Mi martella con una serie di colpi alla testa. Paro e contrattacco. Kurt indietreggia, incespica. Un gladiatore compare da dietro e gli scardina la mascella con una randellata terribile, prima di essere risucchiato dal vortice frenetico della battaglia. Kurt apre la bocca e sputa bava e pezzi di denti. Nessuna parola. Le parole sono una prerogativa dei vivi.
Mi sposto in una posizione defilata. Voglio preservare le forze. Mi serviranno.
Provo a contare i corpi dei caduti. Dodici, tredici?
Un bianco pieno di tatuaggi, il ventre squarciato, gattona abbandonando dietro di sé una scia di budella.
Due uomini disarmati si rotolano a terra, mordendosi e graffiandosi come cani. Un terzo li inchioda al suolo con un colpo di picca. Restano così, uno sopra l'altro, in un'oscena posa amorosa.
Un altro si aggira in stato confusionale per il cortile. Stringe al petto il braccio destro, mozzato appena sotto il gomito.
Scorgo Hector, il pacifico Hector, infierire con lo scudo su un avversario ferito. Il rumore di ossa spezzate copre il suo grido di trionfo. L'esultanza è breve: una lancia lo trapassa da parte a parte.
Sento le urla di incitamento dei secondini, li vedo sbracciarsi e saltellare, esaltati almeno quanto noi. Il direttore invece si limita ad applaudire con garbo. Un imperatore deve mantenere una certa compostezza.
Mi distraggo, e una mazza ferrata si abbatte sulla mia testa. Le ginocchia cedono. Sento un sapore ferroso in bocca. Un occhio che diventa rosso. Ma è un colpo senza forza, inferto da una mano esausta. Mi rialzo.
Il mio aggressore ha un coltello piantato in una coscia. Sa di aver sprecato la sua unica occasione, ma non si arrende.

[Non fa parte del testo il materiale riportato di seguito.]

/-- XOR of a list of numbers. -/
def xorAll (xs : List Nat) : Nat := xs.foldl Nat.xor 0

/-- The die of the fixed hash interleave (R263). -/
def hashDie (asid va : Nat) : Nat :=
  Nat.xor (asid % 8) (xorAll ((List.range 15).map (fun k => field va (3 * k + 14) (3 * k + 12))))
/-- The bank within the die (R263). -/
def hashBank (asid va : Nat) : Nat :=
  Nat.xor (asid % 32) (xorAll ((List.range 10).map (fun k => field va (5 * k + 11) (5 * k + 7))))
/-- The set within the bank (R263). -/
def hashSet (asid va : Nat) : Nat := Nat.xor (field va 56 12) asid % 1536

/-- The home of a line: a compute die, or 8 for the far port (R263, R266) (DESIGN CHOICE, log entry 38). -/
def State.homeOf (s : State) (asid va : Nat) : Nat :=
  match s.home.find? (fun e => e.asid == asid && e.region == va57 va / 2 ^ 21) with
  | some e => e.home
  | none => hashDie asid (va57 va)

/-- The set of a line within the whole module. -/
def State.setOf (s : State) (asid line : Nat) : Nat × Nat × Nat :=
  (s.homeOf asid (128 * line), hashBank asid (128 * line), hashSet asid (128 * line))

/-- The lathe unit of an uncached-shared frame's bank, as die and bank, chosen by the physical address (R265). -/
def physUnit (pa : Nat) : Nat × Nat :=
  (if pa < 8 * 0xC00000000 then pa / 0xC00000000 else Nat.xor (field pa 14 12) (field pa 17 15), hashBank 0 pa)

/-! ### Frames, and frames under exchange (R283, R295) -/

/-- An address inside HBM or the far tier (R283). -/
def paNear (pa : Nat) : Bool := decide (pa < 8 * 0xC00000000)
def paFar (pa : Nat) : Bool := decide (0x10000000000 ≤ pa) && decide (pa < 0x28000000000)
def paOk (pa : Nat) : Bool := paNear pa || paFar pa

/-- The frame of a PTE (R286). -/
def pteFrame (pte : DWord) : Nat := field pte.toNat 51 16 * 2 ^ 16

/-- Where a physical byte is held: in a slot of an exchange once its piece has been copied, else in memory (R295). -/
inductive FrameAt where
  | memory
  | slot (die : Nat) (far : Bool) (off : Nat)
  deriving DecidableEq, Repr

/-- The place of one physical byte. -/
def State.frameAt (s : State) (pa : Nat) : FrameAt :=
  match s.exchanges.find? (fun e =>
      (inside pa 1 (pteFrame e.nearPte) e.size && decide ((pa - pteFrame e.nearPte) / 4096 < e.copied)) ||
      (inside pa 1 (pteFrame e.farPte) e.size && decide ((pa - pteFrame e.farPte) / 4096 < e.copied))) with
  | none => .memory
  | some e =>
    if inside pa 1 (pteFrame e.nearPte) e.size then .slot e.die false (pa - pteFrame e.nearPte)
    else .slot e.die true (pa - pteFrame e.farPte)

/-- One physical byte. -/
def State.frameByte (s : State) (pa : Nat) : Byte :=
  match s.frameAt pa with
  | .memory => sget s.pmem pa
  | .slot die far off =>
    match s.exchanges.find? (fun e => e.die == die) with
    | none => 0
    | some e => sget (if far then e.slotF else e.slotN) off

/-- One physical byte written; a piece that had been written out must be written out again (R295). -/
def State.setFrameByte (s : State) (pa : Nat) (b : Byte) : State :=
  match s.frameAt pa with
  | .memory => { s with pmem := sset s.pmem pa b }
  | .slot die far off =>
    { s with exchanges := s.exchanges.map (fun e =>
        if e.die = die then
          { e with
            slotN := if far then e.slotN else sset e.slotN off b
            slotF := if far then sset e.slotF off b else e.slotF
            written := e.written.filter (fun k => k != off / 4096) }
        else e) }

/-- A run of physical bytes, read and written. -/
def State.physGet (s : State) (pa n : Nat) : List Byte := (List.range n).map (fun j => s.frameByte (pa + j))
def State.physPut (s : State) (pa : Nat) : List Byte → State
  | [] => s
  | b :: bs => State.physPut (s.setFrameByte pa b) (pa + 1) bs
/-- An 8-byte physical read and write (R288). -/
def State.phys64 (s : State) (pa : Nat) : DWord := BitVec.ofNat 64 (ofBytes (s.physGet pa 8))
def State.setPhys64 (s : State) (pa : Nat) (x : DWord) : State := s.physPut pa (toBytes 8 x.toNat)

/-! ### The walk (R284 to R288) -/

/-- A leaf PTE is well formed for its page size (R286). -/
def leafOk (pte : DWord) (size : Nat) : Bool :=
  let p := pte.toNat
  let frame := pteFrame pte
  field p 63 52 == 0 && !bit p 11 && frame % size == 0 && paOk frame && paOk (frame + size - 1) && (bit p 9 == paFar frame)

/-- A table entry is well formed for its next table's alignment (R287). -/
def nextOk (pte : DWord) (align : Nat) : Bool :=
  let p := pte.toNat
  field p 63 52 == 0 && field p 7 2 == 0 && (field p 51 8 * 256) % align == 0 && paOk (field p 51 8 * 256)

/-- The levels below a table: the shift and index width of each, and the alignment of the table its entries name. -/
def walkLevels (s : State) (va table : Nat) : List (Nat × Nat × Nat) → WalkResult
  | [] => .bad
  | (shift, width, align) :: rest =>
    let at_ := table + 8 * ((va / 2 ^ shift) % 2 ^ width)
    let pte := s.phys64 at_
    let size := 2 ^ shift
    let base := va / size * size
    if !bit pte.toNat 0 then .absent base size (decide (rest ≠ []))
    else if bit pte.toNat 1 then
      if shift = 39 then .bad else if leafOk pte size then .page base size pte at_ else .bad
    else if rest = [] then .bad
    else if nextOk pte align then walkLevels s va (field pte.toNat 51 8 * 256) rest
    else .bad

/-- The walk of a page (R284, R285) (DEDUCED, log entry 50). -/
def State.walk (s : State) (asid va : Nat) : WalkResult :=
  let d := (s.phys64 (s.ctl.asidBase.toNat + 16 * asid)).toNat
  if field d 63 52 != 0 || field d 20 1 != 0 then .bad
  else if !bit d 0 then .absent 0 (2 ^ 57) true
  else if !paOk (field d 51 21 * 2 ^ 21) then .bad
  else walkLevels s (va57 va) (field d 51 21 * 2 ^ 21) [(39, 18, 4096), (30, 9, 4096), (21, 9, 256), (16, 5, 1)]

/-! ### TLB entries, marks and holds (R289, R290, R294) -/

/-- A TLB entry serves an address: it names its page, and its ASID unless G is set (R286, R289). -/
def TlbEntry.serves (e : TlbEntry) (side asid va : Nat) : Bool :=
  e.side == side && (e.asid == asid || bit e.pte.toNat 8) && inside (va57 va) 1 e.base e.size
/-- The entry of a home's TLB that serves an address. -/
def State.tlbAt (s : State) (side asid va : Nat) : Option TlbEntry := s.tlb.find? (·.serves side asid va)
/-- A fault-pending mark of the home's TLB covers the address (R289). -/
def State.marked (s : State) (asid va : Nat) : Bool :=
  s.marks.any (fun m => m.side == s.homeOf asid va && m.asid == asid && inside (va57 va) 1 m.base m.size)
/-- A hold covers the address (R294). -/
def State.held (s : State) (asid va : Nat) : Bool := s.holds.any (fun h => h.asid == asid && inside (va57 va) 1 h.lo h.len)

/-- KIND of a fault-ring record (R354). -/
def accRing : Acc → Nat
  | .read => 0
  | .write => 1
  | .fetch => 2
/-- The PTE bit that permits an access (R286), and the trap cause where it is missing (R290, R365). -/
def accPerm : Acc → Nat
  | .read => 4
  | .write => 2
  | .fetch => 3
def accCause : Acc → Nat
  | .read => 9
  | .write => 10
  | .fetch => 4

/-- The entries of a near TLB, and of the far one (R11, R289). -/
def tlbSize (side : Nat) : Nat := if side = 8 then 32768 else 16384
/-- A TLB's entries held to the room that its marks leave; the longest there goes first (R289; the replacement is not
visible). -/
def State.trimTlb (s : State) (side : Nat) : State :=
  let room := tlbSize side - (s.marks.filter (fun m => m.side == side)).length
  let mine := s.tlb.filter (fun e => e.side == side)
  if mine.length ≤ room then s else { s with tlb := s.tlb.filter (fun e => e.side != side) ++ mine.take room }
/-- The marks of a TLB stand at their most, so that a walk which would make one more waits (R289). -/
def State.marksFull (s : State) (side : Nat) : Bool := decide (4096 ≤ (s.marks.filter (fun m => m.side == side)).length)
/-- What a walk has found, at the home's TLB: a translation installed, a mark made with its record to the fault ring, or
neither where the walk finds PTE_FORMAT (R288, R289, R354). -/
def State.installWalk (s : State) (asid va : Nat) (acc : Acc) (found : WalkResult) : State :=
  let side := s.homeOf asid va
  let rest := s.tlb.filter (fun e => !e.serves side asid va)
  match found with
  | .page base size pte pteAt => ({ s with tlb := ⟨side, asid, base, size, pte, pteAt⟩ :: rest } : State).trimTlb side
  | .absent base size table =>
    if s.marked asid va || s.marksFull side then { s with tlb := rest }
    else
      ({ s with
        tlb := rest
        marks := ⟨side, asid, base, size⟩ :: s.marks
        ringWait := s.ringWait ++ [⟨base, if table then 3 else accRing acc, side, asid⟩] } : State).trimTlb side
  | .bad => { s with tlb := rest }
/-- A page's walk made whole in one step (DEDUCED, log entry 106). -/
def State.walkPage (s : State) (asid va : Nat) (acc : Acc) : State := s.installWalk asid va acc (s.walk asid va)

/-- The walkers' request for the page of an address (R21). -/
def State.walkFor (s : State) (asid va : Nat) : Option PageWalk :=
  s.walks.find? (fun w => w.asid == asid && va57 w.va.toNat / 65536 == va57 va / 65536)
/-- A request to the walkers, behind those that came before it (R21). -/
def State.askWalk (s : State) (asid va : Nat) (acc : Acc) : State :=
  if (s.walkFor asid va).isSome then s else { s with walks := s.walks ++ [⟨asid, BitVec.ofNat 64 va, acc, none⟩] }
/-- A miss on the page waits for the walkers: they make its walk already, or their 64 are all under way (R11, R21). -/
def State.walkersBusy (s : State) (asid va : Nat) : Bool := decide (64 ≤ s.walks.length) || (s.walkFor asid va).isSome
/-- Walks that have read a PTE since changed install nothing and are made again (R289, R293). -/
def State.rewalk (s : State) : State := { s with walks := s.walks.map (fun w => { w with found := none }) }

Prova un altro assalto. Troppo lento. Lo schivo con facilità e replico con un fendente che lo apre in due. Muore ancor prima di toccare terra.

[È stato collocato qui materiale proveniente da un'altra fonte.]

-- ==== Sys2Proof/Machine/Ops.lean ====
section
/-!
DEFINITION. The named operations of the issue engine: looking rafts, teams and work up, registers and stream reads,
the checks that precede an instruction's issue, the interlock, the end of a slot and of a clause, stopping a raft, and
taking a trap with its record, policy and report, with the resumption beside it.
-/

namespace Sys2Proof.Machine

open Sys2Proof

/-- The outcome of a step. -/
abbrev Out := Host.Outcome State Fault Refusal

/-! ### Looking up and replacing -/

def State.raft? (s : State) (id : Nat) : Option Raft := s.rafts.find? (fun r => r.id == id)
def State.setRaft (s : State) (r : Raft) : State := { s with rafts := s.rafts.map (fun x => if x.id = r.id then r else x) }
def State.team? (s : State) (id : Nat) : Option Team := s.teams.find? (fun t => t.id == id)
def State.setTeam (s : State) (t : Team) : State := { s with teams := s.teams.map (fun x => if x.id = t.id then t else x) }
def State.launch? (s : State) (id : Nat) : Option Launch := s.launches.find? (fun l => l.id == id)
def State.setLaunch (s : State) (l : Launch) : State := { s with launches := s.launches.map (fun x => if x.id = l.id then l else x) }
def State.req? (s : State) (id : Nat) : Option Req := s.reqs.find? (fun q => q.id == id)
def State.setReq (s : State) (q : Req) : State := { s with reqs := s.reqs.map (fun x => if x.id = q.id then q else x) }
def State.dropReq (s : State) (id : Nat) : State := { s with reqs := s.reqs.filter (fun q => q.id != id) }
def State.op? (s : State) (id : Nat) : Option Op := s.ops.find? (fun o => o.id == id)
def State.setOp (s : State) (o : Op) : State := { s with ops := s.ops.map (fun x => if x.id = o.id then o else x) }
def State.dropOp (s : State) (id : Nat) : State := { s with ops := s.ops.filter (fun o => o.id != id) }
/-- A request that stops, as an entry of its raft's replay list or with a deferred fault; that of a raft that has been
terminated is abandoned (R374). -/
def State.parkReq (s : State) (q : Req) : State := if (s.raft? q.raft).isSome then s.setReq q else s.dropReq q.id
/-- A cluster, and one cluster changed. -/
def State.cluster (s : State) (c : Nat) : Cluster := (s.clusters[c]?).getD Cluster.reset
def State.mapCluster (s : State) (c : Nat) (f : Cluster → Cluster) : State :=
  { s with clusters := (numbered s.clusters).map (fun (i, x) => if i = c then f x else x) }
/-- The ones of a pattern. -/
def ones (p : BitVec 16) : List Nat := (List.range 16).filter (fun i => p.getLsbD i)
/-- The pulses that a cluster has been passed at a slot: those before its pattern took effect, and one for each slot
since whose bit of the pattern is 1 (R402). -/
def Cluster.cycles (x : Cluster) (now : Nat) : Nat :=
  if now < x.effFrom then x.passed - ((ones x.before).filter (fun i => decide (now % 16 ≤ i))).length
  else x.passed + (now - x.effFrom) / 16 * (ones x.eff).length + ((ones x.eff).filter (fun i => decide (i < now % 16))).length
/-- The pattern in force (R401). -/
def Cluster.effNow (x : Cluster) (now : Nat) : BitVec 16 := if now < x.effFrom then x.before else x.eff
/-- CLK_EFF changes: the new pattern takes effect at the next 16-slot boundary (R402). -/
def Cluster.repattern (x : Cluster) (now : Nat) (p : BitVec 16) : Cluster :=
  let b := (now + 15) / 16 * 16
  { x with eff := p, effFrom := b, before := x.effNow now, passed := x.cycles b }
/-- The cycles that a core has counted, and those since a count of it (R402). -/
def State.cycles (s : State) (core : Nat) : Nat := (s.cluster (core / 4)).cycles s.clock
/-- DESIGN CHOICE, log entry 86. -/
def State.elapsed (s : State) (core since : Nat) : Nat := s.cycles core - since
/-- The rafts of a team. -/
def State.raftsOf (s : State) (team : Nat) : List Raft := s.rafts.filter (fun r => r.team == team)
/-- One raft changed by a function. -/
def State.mapRaft (s : State) (id : Nat) (f : Raft → Raft) : State := { s with rafts := s.rafts.map (fun r => if r.id = id then f r else r) }

/-- Every raft of a team, and one team, changed by a function. -/
def State.mapTeamRafts (s : State) (team : Nat) (f : Raft → Raft) : State :=
  { s with rafts := s.rafts.map (fun r => if r.team = team then f r else r) }
def State.mapTeam (s : State) (id : Nat) (f : Team → Team) : State := { s with teams := s.teams.map (fun t => if t.id = id then f t else t) }

/-- The core a raft sits on: its landing slot's, or its own (R396). -/
def Raft.here (r : Raft) : Nat := r.landed.getD r.core
/-- The split-table entry of a raft. -/
def Raft.entry? (r : Raft) (e : Nat) : Option Entry := (r.split[e]?).getD none
def Raft.setEntry (r : Raft) (e : Nat) (x : Option Entry) : Raft := { r with split := setAt r.split e x }
/-- One entry changed by a function. -/
def State.mapEntry (s : State) (id e : Nat) (f : Entry → Entry) : State :=
  s.mapRaft id (fun r => r.setEntry e ((r.entry? e).map f))
/-- The lowest free split-table entry (R110). -/
def Raft.freeEntry (r : Raft) : Option Nat := (List.range 4).find? (fun e => (r.entry? e).isNone)
/-- The sub-rafts of a raft, with their entries. -/
def Raft.subs (r : Raft) : List (Nat × Entry) := (List.range 4).filterMap (fun e => (r.entry? e).map (fun x => (e, x)))
/-- A sub-raft of it waits at MIGRATE, so that the others have stopped (R396). -/
def Raft.migrating (r : Raft) : Bool := r.subs.any (fun x => match x.2.wait with
  | .migrate _ _ | .mooredIn _ (.migrate _ _) => true
  | _ => false)
/-- Only one sub-raft, no deferred part and no live join record (R131). -/
def Raft.converged (r : Raft) : Bool := r.subs.length == 1 && r.stack.isEmpty && r.joins.isEmpty

/-! ### Register pools (R103) -/

/-- The rafts of a quadrant of one of a team's cores, of its whole team size. -/
def quadRafts (t : Team) (r : Raft) : Nat :=
  ((List.range t.kernel.rafts).filter (fun i => i % 4 == r.index % 4 && i / 32 == r.index / 32)).length
/-- P_q of a raft's pool. -/
def Team.pool (t : Team) (r : Raft) : Nat := t.kernel.vregs * quadRafts t r
/-- The live rafts of a raft's pool. -/
def State.poolRafts (s : State) (r : Raft) : List Raft :=
  s.rafts.filter (fun x => x.team == r.team && x.index % 4 == r.index % 4 && x.index / 32 == r.index / 32)
/-- The free registers of a raft's pool. -/
def State.poolFree (s : State) (t : Team) (r : Raft) : Nat := t.pool r - total ((s.poolRafts r).map (·.count))

/-! ### Registers (R56) -/

/-- The key of a lane's v register. -/
def vKey (reg lane : Nat) : Nat := 64 * reg + lane
def Raft.vreg (r : Raft) (reg lane : Nat) : Word := sget r.v (vKey reg lane)
def Raft.sreg (r : Raft) (k : Nat) : Word := sget r.s k
def Raft.preg (r : Raft) (k : Nat) : LaneMask := sget r.p k

/-- STREAMFLAGS (R136). -/
def streamFlags (r : Raft) : Word :=
  BitVec.ofNat 32 (total ((List.range 4).map (fun k =>
    match (r.streams[k]?).getD none with
    | none => 0
    | some w => 2 ^ (8 * k) * ((if w.e0 then 1 else 0) + (if w.e1 then 2 else 0) + (if w.e2 then 4 else 0) + 8))))

/-- A special register (R56); numbers that name none read 0 and never pass the checks. -/
def State.special (s : State) (r : Raft) (t : Team) (n lane : Nat) : Word :=
  match n with
  | 449 => BitVec.ofNat 32 lane
  | 450 => BitVec.ofNat 32 r.index
  | 451 => BitVec.ofNat 32 t.x
  | 452 => BitVec.ofNat 32 t.y
  | 453 => BitVec.ofNat 32 t.z
  | 454 => t.lnum
  | 455 => BitVec.ofNat 32 r.here
  | 456 => BitVec.ofNat 32 (Config.cycleStart r.here + s.cycles r.here)
  | 457 => BitVec.ofNat 32 ((Config.cycleStart r.here + s.cycles r.here) / 2 ^ 32)
  | 458 => BitVec.ofNat 32 r.width
  | 459 => BitVec.ofNat 32 (r.origin.getD lane 0)
  | 460 => streamFlags r
  | _ => 0

/-- A register's value in a lane (R56). -/
def State.readReg (s : State) (r : Raft) (t : Team) (n : RegNum) (lane : Nat) : Word :=
  match Kind.of n with
  | .vec => r.vreg n.toNat lane
  | .scl => r.sreg (n.toNat - 384)
  | .special => s.special r t n.toNat lane
  | _ => 0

I secondini sono silenziosi, adesso.
Capisco il motivo quando mi volto. Oltre a me, c'è un solo uomo ancora in piedi, sul lato opposto dell'arena.
La Bestia.
Corre verso di me con la furia indifferente di una mandria di bufali. Provo a scorgere una scintilla di umanità nei suoi occhi. Non la trovo. Per la Bestia non sono altro che l'ultimo ostacolo che si frappone tra lui e la libertà. Sono una pratica da chiudere al più presto.
Ho l'impulso di scappare, ma per andare dove?

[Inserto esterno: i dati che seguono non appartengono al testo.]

-- ==== Sys2Proof/Machine/LoadStore.lean ====
section
/-!
DEFINITION. The load-store unit and tile memory (chapter 07): issue and checks of every memory instruction, the events
that perform loads, stores, atomics and ring stores, the replay list, and the L1.
-/

namespace Sys2Proof.Machine

open Sys2Proof

/-! ### Places (R72, R180, R196, R397) -/

/-- Member m of a raft's team pair or ring set: its core and the first byte of its allocation there; none where it is
outside the group, has exited or has never started (R72, R99, R196). -/
def State.memberAt (s : State) (t : Team) (m : Nat) : Option (Nat × Nat) :=
  match (numbered t.cores).find? (fun x => x.2 % 4 == m) with
  | some (i, k) => some (k, 128 * t.bases.getD i 0)
  | none =>
    match t.group with
    | none => none
    | some g =>
      match s.teams.find? (fun x => x.group == some g && !x.ended && x.cores.any (fun k => k % 4 == m)) with
      | some x => some (x.cores.headD 0, 128 * x.bases.headD 0)
      | none => none
/-- The raft's own tile memory: its core and the first byte of the team's allocation there. -/
def State.ownTile (s : State) (t : Team) (r : Raft) : Option (Nat × Nat) := s.memberAt t (r.core % 4)
/-- The bytes of a team's allocation on each of its cores. -/
def Team.tileBytes (t : Team) : Nat := 128 * t.kernel.tmemLines

/-! ### Tags (R86) -/

/-- What is left of some intervals without one more. -/
def cutOut (lo len : Nat) (ivs : List (Nat × Nat)) : List (Nat × Nat) :=
  ivs.flatMap (fun (a, n) =>
    if overlaps a n lo len then
      (if a < lo then [(a, lo - a)] else []) ++ (if lo + len < a + n then [(lo + len, a + n - (lo + len))] else [])
    else [(a, n)])

/-- A bound tag's range where it lies now. -/
def State.tagRange (s : State) (r : Raft) (t : Team) : TagBind → Option (Space × Nat × Nat)
  | .virt lo len => some (.virt t.asid, lo, len)
  | .tile lo len => (s.ownTile t r).map (fun p => (.tile p.1, p.2 + lo, len))
  | .record sp m lo len =>
    match sp with
    | 0 => some (.virt t.asid, lo, len)
    | 1 => (s.ownTile t r).map (fun p => (.tile p.1, p.2 + lo, len))
    | _ => (s.memberAt t m).map (fun p => (.tile p.1, p.2 + lo, len))
/-- The bound tags of a raft with their ranges. -/
def State.tagRanges (s : State) (r : Raft) (t : Team) : List (Nat × Space × Nat × Nat) :=
  (numbered r.tags).filterMap (fun (i, b) => (b.bind (s.tagRange r t)).map (fun x => (i + 1, x)))

/-- The tags that some bytes are counted under: each bound one whose range they overlap, and tag 0 where a byte lies
outside every bound range (R86). -/
def State.tagsFor (s : State) (r : Raft) (t : Team) (bytes : List (Space × Nat × Nat)) : BitVec 8 :=
  let bound := s.tagRanges r t
  let hit (i : Nat) := bound.any (fun (k, sp, lo, len) => k == i && bytes.any (fun (sp', a, n) => sp' == sp && overlaps a n lo len))
  let free := bytes.any (fun (sp', a, n) =>
    !(((bound.filter (fun x => x.2.1 == sp')).foldl (fun ivs x => cutOut x.2.2.1 x.2.2.2 ivs) (if n = 0 then [] else [(a, n)])).isEmpty))
  BitVec.ofNat 8 ((if free then 1 else 0) + total ((List.range 7).map (fun i => if hit (i + 1) then 2 ^ (i + 1) else 0)))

Meglio morire in piedi. Con dignità, direbbe il direttore.
È allora che un'idea si insinua nelle pieghe del mio cervello. Folle, assurda, disperata, ma pur sempre un'idea.
Slego le cinghie del mio scudo.
La Bestia è sempre più vicina, le mani ben salde attorno all'ascia lorda di sangue.
Gli corro incontro. Quando siamo a un paio di metri di distanza, miro alla testa e lancio lo scudo come fosse un frisbee.
La Bestia è sorpresa. Piega le gambe, si ripara dietro alla sua arma. Lo scudo incoccia contro l'ascia con un fracasso che mi rintrona nelle orecchie.
Per un istante, un solo istante, trovo un varco. Mi basta. La mia daga affonda fino all'elsa nel ventre della Bestia, che muggisce di dolore.
Un boato di meraviglia si alza dal palco. Anche il direttore è in piedi, incredulo.
Arretro guardingo. La Bestia barcolla, non vuol saperne di morire. Prova a estrarre la daga, ma l'elsa è vischiosa e gli scivola tra le dita. Le forze lo abbandonano.
La sua agonia è lenta, ma alla fine si schianta al suolo come un toro macellato. Mi dirigo verso il palco. Sono esausto. Di più, svuotato.
"Uno spettacolo notevole, davvero notevole!" Il direttore è sudato come se fosse stato lui a combattere. Quello che gli deforma il viso non è più un sorriso, è un rictus.
"Ho vinto," dico. "Mantenga la sua promessa: mi lasci andare."
"Quanta fretta, ragazzo! Hai vinto, certo, ma devi ancora sfidare il Campione."
"Che scherzi sono questi?" La voce mi trema per la rabbia. "Non aveva mai parlato di altre sfide!"
Il direttore mi ignora: "Che entri il Campione!"
Capisco subito di non avere speranze.
Il colosso che entra nel cortile è ancor più gigantesco della Bestia. Ha il cranio rasato e indossa un collare irto di punte. Una guardia lo avvicina esitante e gli passa una spada. Il Campione la osserva per un attimo come se non ne capisse l'utilizzo, poi lecca la lama dalla parte del filo. Con la bocca sporca del proprio sangue e la lingua ridotta a un moncone biforcuto, mi scocca uno sguardo che è un distillato di odio puro.
Parte all'attacco.
Mentre attendo la fine maledico il direttore e tutta la sua stirpe.